I think binary search can be applied to linked lists (even the singly ones). Say I have a SLL

1  → 3 → … → 100 and I want to insert 2. Then I can traverse till the mid point taking N/2 time (assuming I maintain a global count variable) and the value there (50) is greater than than the value to be inserted (2) so I keep the left pointer as is and make the right pointer point to node containing 49.

Effective SLL now is: 1 → 3 → … → 49.

Again same steps, the time to traverse till mid (25) is (N/2)/2 = N/4.

So on and so forth the effective time to find the location to insert 2 will be N/2 + N/4 + N/8 .. = $\log _{2} n$. Inserting a new node is O(1) anyways.

I calculated and it comes to be O( N) . Can you confirm?

@Yuvraj Raghuvanshi how n/2 + n/4 + n/8 + ... + 1 = log n ??

And what you're doing is equivalent to linear search.

Ah yes I made a mistake.

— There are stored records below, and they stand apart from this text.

/-- The bits of the element format: bits 31:0 of an FP32 value. -/
def fmtBits (f : Fmt) (w : Word) : Word :=
  match f with
  | .s => w &&& 0xFFFFFFFF
  | .d => w

/-- An integer that orders the non-NaN values of a format, −0 and +0 alike. -/
def fpKey (f : Fmt) (w : Word) : Int :=
  let m : Int := (w.toNat % 2 ^ (fpOf f).sign : Nat)
  if w.getLsbD (fpOf f).sign then -m else m

/-- Flags of a signalling NaN among two operands. -/
def sigFlags (f : Fmt) (a b : Word) : Flags := (Fp.ofIeee f a).sig ||| (Fp.ofIeee f b).sig

/-- FMIN and FMAX (04 R107). -/
def ieeeMinMax (f : Fmt) (mx : Bool) (a b : Word) : FRes :=
  let fl := sigFlags f a b
  let a := fmtBits f a
  let b := fmtBits f b
  if isNaN f a then (if isNaN f b then ⟨canonNaN f, fl⟩ else ⟨b, fl⟩)
  else if isNaN f b then ⟨a, fl⟩
  else
    let ka := fpKey f a
    let kb := fpKey f b
    let aLess := decide (ka < kb) || (ka == kb && a.getLsbD (fpOf f).sign)
    ⟨if aLess = mx then b else a, fl⟩

/-- The relations of R108 and R118. -/
inductive FRel where
  | eq | ne | lt | le
  deriving DecidableEq, Repr

/-- Whether a relation holds, and NV as R108 and R118 raise it. -/
def ieeeRel (f : Fmt) (r : FRel) (a b : Word) : Bool × Flags :=
  let un := isNaN f a || isNaN f b
  let ka := fpKey f a
  let kb := fpKey f b
  match r with
  | .eq => (!un && ka == kb, sigFlags f a b)
  | .ne => (un || ka != kb, sigFlags f a b)
  | .lt => (!un && decide (ka < kb), if un then flagNV else 0)
  | .le => (!un && decide (ka ≤ kb), if un then flagNV else 0)

/-- FCLASS (04 R109). -/
def ieeeClass (f : Fmt) (w : Word) : Word :=
  let F := (fpOf f)
  let mag := w.toNat % 2 ^ F.sign
  let s := w.getLsbD F.sign
  if F.maxW + 1 < mag then (if w.getLsbD (F.mb - 1) then 512 else 256)
  else if mag = F.maxW + 1 then (if s then 1 else 128)
  else if mag = 0 then (if s then 8 else 16)
  else if mag < 2 ^ F.mb then (if s then 4 else 32)
  else (if s then 2 else 64)

/-- Replace the sign of a value of the format. -/
def withSign (f : Fmt) (w : Word) (s : Bool) : Word := (fpOf f).word s (w.toNat % 2 ^ (fpOf f).sign)

/-! ## Conversions (R76, R77) -/

/-- FP32 to FP64 and back. -/
def ieeeConv (dst src : Fmt) (mode : RMode) (w : Word) : FRes :=
  match Fp.ofIeee src w with
  | .nan q => nanRes dst (if q then flagNV else 0)
  | .inf s => infRes dst s 0
  | .fin s m e => if m = 0 then zeroRes dst s else roundIeee dst mode s m e false

/-- A signed integer to a floating-point format; 0 gives +0. -/
def ofIntFp (dst : Fmt) (mode : RMode) (v : Int) : FRes :=
  if v = 0 then zeroRes dst false else roundIeee dst mode (decide (v < 0)) v.natAbs 0 false

/-- To a signed integer of `w` bits, as its two's complement sign-extended to 64 (R77). -/
def toIntFp (src : Fmt) (mode : RMode) (w : Nat) (x : Word) : FRes :=
  let hi : Int := 2 ^ (w - 1) - 1
  let lo : Int := -(2 ^ (w - 1))
  match Fp.ofIeee src x with
  | .nan _ => ⟨BitVec.ofInt 64 hi, flagNV⟩
  | .inf s => ⟨BitVec.ofInt 64 (if s then lo else hi), flagNV⟩
  | .fin s m e =>
    let r := roundAt mode s m e false 0
    let v : Int := if s then -(r.1 : Int) else r.1
    if hi < v then ⟨BitVec.ofInt 64 hi, flagNV⟩
    else if v < lo then ⟨BitVec.ofInt 64 lo, flagNV⟩
    else ⟨BitVec.ofInt 64 v, if r.2 then flagNX else 0⟩

/-! ## E4M3 and the planes (R67 to R75) -/

/-- Whether a Pk word is NaN: its plane 0 is 0x7F or 0xFF (R70). -/
def pkNaN (k W : Nat) : Bool := W / 2 ^ (8 * (k - 1)) % 128 == 127

/-- The unscaled value of a Pk word. -/
def pkValue (k W : Nat) : Fp :=
  let F := pkFmt k
  if pkNaN k W then .nan false else F.value (W / 2 ^ F.sign % 2 == 1) (W % 2 ^ F.sign)

/-- Plane 0 = 0x7F and lower planes 0. -/
def pkNaNWord (k : Nat) : Nat := 0x7F * 2 ^ (8 * (k - 1))

/-- A result in a Pk format and the flags of R68. -/
structure PRes where
  w  : Nat
  fl : Flags
  deriving DecidableEq, Repr
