/-- Eject a core's messages: those in its input queues but the ones aborted handlers hold, and those in its send slots. -/
def State.heldOf (s : State) (k : Nat) : List (Nat × Bool × InEntry) :=
  let c := s.getCore k
  (c.inq0.filter (·.held)).map (fun e => (k, false, e)) ++ (c.inq1.filter (·.held)).map fun e => (k, true, e)

def State.queued (s : State) (k : Nat) : List Msg :=
  let c := s.getCore k
  ((c.inq0 ++ c.inq1).filter (!·.held)).map (·.msg)

/-- The tiles delivered to a core are activations, and are saved as contexts: each starts, or waits for its registers. -/
def State.startTiles (s : State) (k : Nat) : State :=
  (s.getCore k).tileActs.foldl (fun s a => s.activate a.ctx a.activation) (s.modCore k fun c => { c with tileActs := [] })

/-- The CLM region that a context holds has a holder `b` in the place of holder `a` (10 R261). -/
def State.rehold (r : Nat) (c : Ctx) (a b : Holder) (s : State) : State :=
  match c.region with
  | none => s
  | some _ =>
    let u := clusterOf (r / 8)
    let cl := s.cluster u
    s.setCluster u { cl with regions := cl.regions.map fun x =>
      { x with holders := x.holders.map fun h => if h = a then b else h } }

/-- Save the contexts of a core, its tiles when they are claimed, and its core record. -/
def State.saveCore (asid base : Nat) (s : State) (e : Nat × Nat) : State :=
  let k := e.1
  let at0 := recordBase base e.2
  let live := (s.coreCtxs k).filter fun x => x.2.phase != .dormant
  let tile (r : Nat) : Option Nat := if (s.getCore k).claim = some (r % 8) then some (at0 + 0x8000) else none
  let saved := live.map fun x => (⟨x.1, at0 + 0x1000 * (x.1 % 8), tile x.1, x.2⟩ : SavedCtx)
  let s := live.foldl (fun s x => s.homeStore (wordCells (at0 + 0x1000 * (x.1 % 8)) (s.select x.1).saveWords)) s
  let c := s.getCore k
  let s := if saved.any (·.tile.isSome) then s.homeStore (wordCells (at0 + 0x8000) c.tileWords) else s
  let s := s.homeStore (wordCells (at0 + 0x10800) c.words)
  let j := s.jobOr asid
  let dq := c.siding ++ c.deque
  let j := { j with
    saved := j.saved ++ saved
    cores := j.cores ++ [⟨k, at0 + 0x10800, c.gqNext, c.gqCount, c.dqAt, c.dqIn⟩]
    waiting := j.waiting ++ c.regReqs
    deques := if dq.isEmpty then j.deques else j.deques ++ [(k, dq)] }
  let s := live.foldl (fun s x => State.rehold x.1 x.2 (.ctx x.1) (.saved asid x.1) (s.setCtx x.1 .reset)) (s.setJob j)
  s.setCore k { c.discard with lastJob := some asid }

/-- The tile queues of a partition. -/
def State.savedTiles (s : State) (p : Part) : List SavedTiles :=
  p.quads.flatMap fun quad => (List.range 64).filterMap fun q =>
    let l := s.tileq (quad * 64 + q)
    if l.isEmpty then none else some ⟨quad, q, l⟩

/-- Kept failures of a job are no longer counted (01 R35). -/
def uncount (asid : Nat) (l : List EngCmd) : List EngCmd := l.map fun e => if e.asid = asid then { e with counted := false } else e

/-- The messages of a partition's job that a switch ejects: from input queues, from the network, from send slots (R305 step 4). -/
def State.ejected (s : State) (p : Part) : List Msg :=
  p.cores.flatMap s.queued ++ s.net.filter (·.asid == p.asid) ++
    p.cores.flatMap fun k => (s.getCore k).out0 ++ (s.getCore k).out1

/-- The records of a core's deque enter its siding (R305 step 5). -/
def State.sideDeque (s : State) (k : Nat) : State :=
  (s.getCore k).deque.foldl (State.sideTask k) (s.modCore k fun c => { c with deque := [] })

/-- The words of the deque records of cores without a siding region, and of the tile-queue records, of a partition (R305 step 5). -/
def State.recordWords (s : State) (p : Part) : List Word :=
  (p.cores.flatMap fun k => if (s.getCore k).dqAt.isSome then []
    else ((s.getCore k).siding ++ (s.getCore k).deque).flatMap TaskRec.words) ++
    (s.savedTiles p).flatMap fun e => e.recs.flatMap (·.words)

/-- Whether a partition can be saved from a place on: its records lie in HBM, and the siding has room for its messages (R306). -/
def State.saveOk (s : State) (base : Nat) (p : Part) : Bool :=
  base % 4096 == 0 && isHbmKey (recordBase base p.cores.length + 8 * (s.recordWords p).length) &&
    decide (((s.jobOr p.asid).siding ++ s.ejected p).length ≤ (s.jobOr p.asid).entries)

/-- A message enters the siding of the job of an ASID. -/
def State.sideWith (asid : Nat) (s : State) (m : Msg) : State := s.sideMsg (s.jobOr asid) m

/-- A quiet partition ejects its messages, saves its records, contexts and cores, and is idle. -/
def State.savePart (s : State) (i : Nat) (p : Part) (base : Nat) : State :=
  let s := (s.ejected p).foldl (State.sideWith p.asid) s
  let s := p.cores.foldl State.startTiles s
  let s := p.cores.foldl State.sideDeque (s.homeStore (wordCells (recordBase base p.cores.length) (s.recordWords p)))
  let j := s.jobOr p.asid
  let j := { j with
    asd := p.asd
    held := p.cores.flatMap s.heldOf
    tiles := s.savedTiles p
    saved := [], cores := [], waiting := [], deques := []
    round := p.round }
  let s := { s.setJob j with
    net := s.net.filter (·.asid != p.asid)
    tileqs := s.tileqs.filter fun e => !(p.quads.contains (e.1 / 64))
    clusters := s.clusters.map fun e =>
      (e.1, { e.2 with copies := uncount p.asid e.2.copies, decodes := uncount p.asid e.2.decodes }) }
  let s := (p.cores.zipIdx).foldl (State.saveCore p.asid base) s
  s.setPart i { p with idle := true, stopping := false, round := none }

/-- Whether a partition has not reported 1 ms after its switch time (R305). -/
def State.overdue (s : State) (p : Part) : Bool :=
  match p.switch with
  | some (t, _) => !p.idle && decide (t.toNat + 1000000 ≤ s.time.toNat)
  | none => false

/-- Whether something of a core is left to drain. -/
def State.unquiet (s : State) (k : Nat) : Bool :=
  !((s.coreCtxs k).all fun e => e.2.quiet) || !(s.getCore k).tileq.isEmpty || s.orphans.any fun e => e.1 / 8 == k

/-- The drain timeout of a partition that has not reported in time; its cause names the first core that has work left, or its first
core (13 R330; log 35). -/
def State.drainFault (s : State) (i : Nat) (p : Part) : State :=
  s.partFault i p 3 (cidOf ((p.cores.find? s.unquiet).getD (p.cores.headD 0) * 8))

/-- The drain timeouts that are due. -/
def State.drainFaults (s : State) : State :=
  (s.parts.filter fun e => s.overdue e.2).foldl (fun s e => s.drainFault e.1 e.2) s

/-- GANG_SWITCH: at its switch time a partition stops issue; once everything has drained, its messages are ejected and its
records, contexts and cores saved from `base` on. After 1 ms it is faulted. -/
def execGangSwitch (part base : Nat) (s : State) : Out :=
  .next (match s.part part with
    | none => s
    | some p =>
      if s.overdue p then s.drainFault part p
      else
        let s := if s.mustStop p then s.stopPart part p else if p.stopping then s.stopCtxs p else s
        match s.part part with
        | none => s
        | some p => if p.stopping && s.partQuiet p && s.saveOk base p then s.savePart part p base else s)

/-- DRAIN_TIMEOUT: a core that has not reported 1 ms after the switch time faults its partition (R305, 13 R330). -/
def execDrainTimeout (part core : Nat) (s : State) : Out :=
  .next (match s.part part with
    | none => s
    | some p => if s.overdue p && p.holds core then s.partFault part p 3 (cidOf (core * 8)) else s)

/-! ## Resuming (12 R307, 01 R33, R36) -/

/-- The control state of a core at the start or resumption of a job; the tiles it keeps only for the job it ran last. R36 speaks of a
first start and of a resumption: DESIGN CHOICE, a job that is placed again after a partition fault takes the core record of its
last switch where it has one, and else the reset values (log 48). -/
def State.loadCore (j : Job) (s : State) (k : Nat) : State :=
  s.modCore k fun c =>
    let c := match j.cores.find? (·.core == k) with
      | some e => { c.loadWords (fun i => Mem.word s.mem (e.pa + 8 * i)) with gqNext := e.gqNext, gqCount := e.gqCount, dqAt := e.dqAt, dqIn := e.dqIn }
      | none => c.freshJob
    let c := if c.lastJob = some j.asid then c
      else { c with tiles := Vector.replicate 8 .reset, tshape := Vector.replicate 8 .reset }
    { c with lastJob := some j.asid, last := 7, injected := false }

Comparisons will be O(log n) traversal still is in O(n)

It’s better to take the worst case possible

Assume we have 1<->2<->3<->4 in the list

new node to be added is say 5

so to maintain the linked list in the sorted order we have to go to the last node to insert this new node

which takes O(n) time if we n elements

so option c is correct

Correct

i will edit the arrows

but will it make a difference??

what do you think
Yes this seems correct.
In this question we  are using liner – serch algorthim(check each element one by one) so O(n) ?
edited
Not only linear search you can also use binary search but the results would be same as in binary search also traversing takes O(n)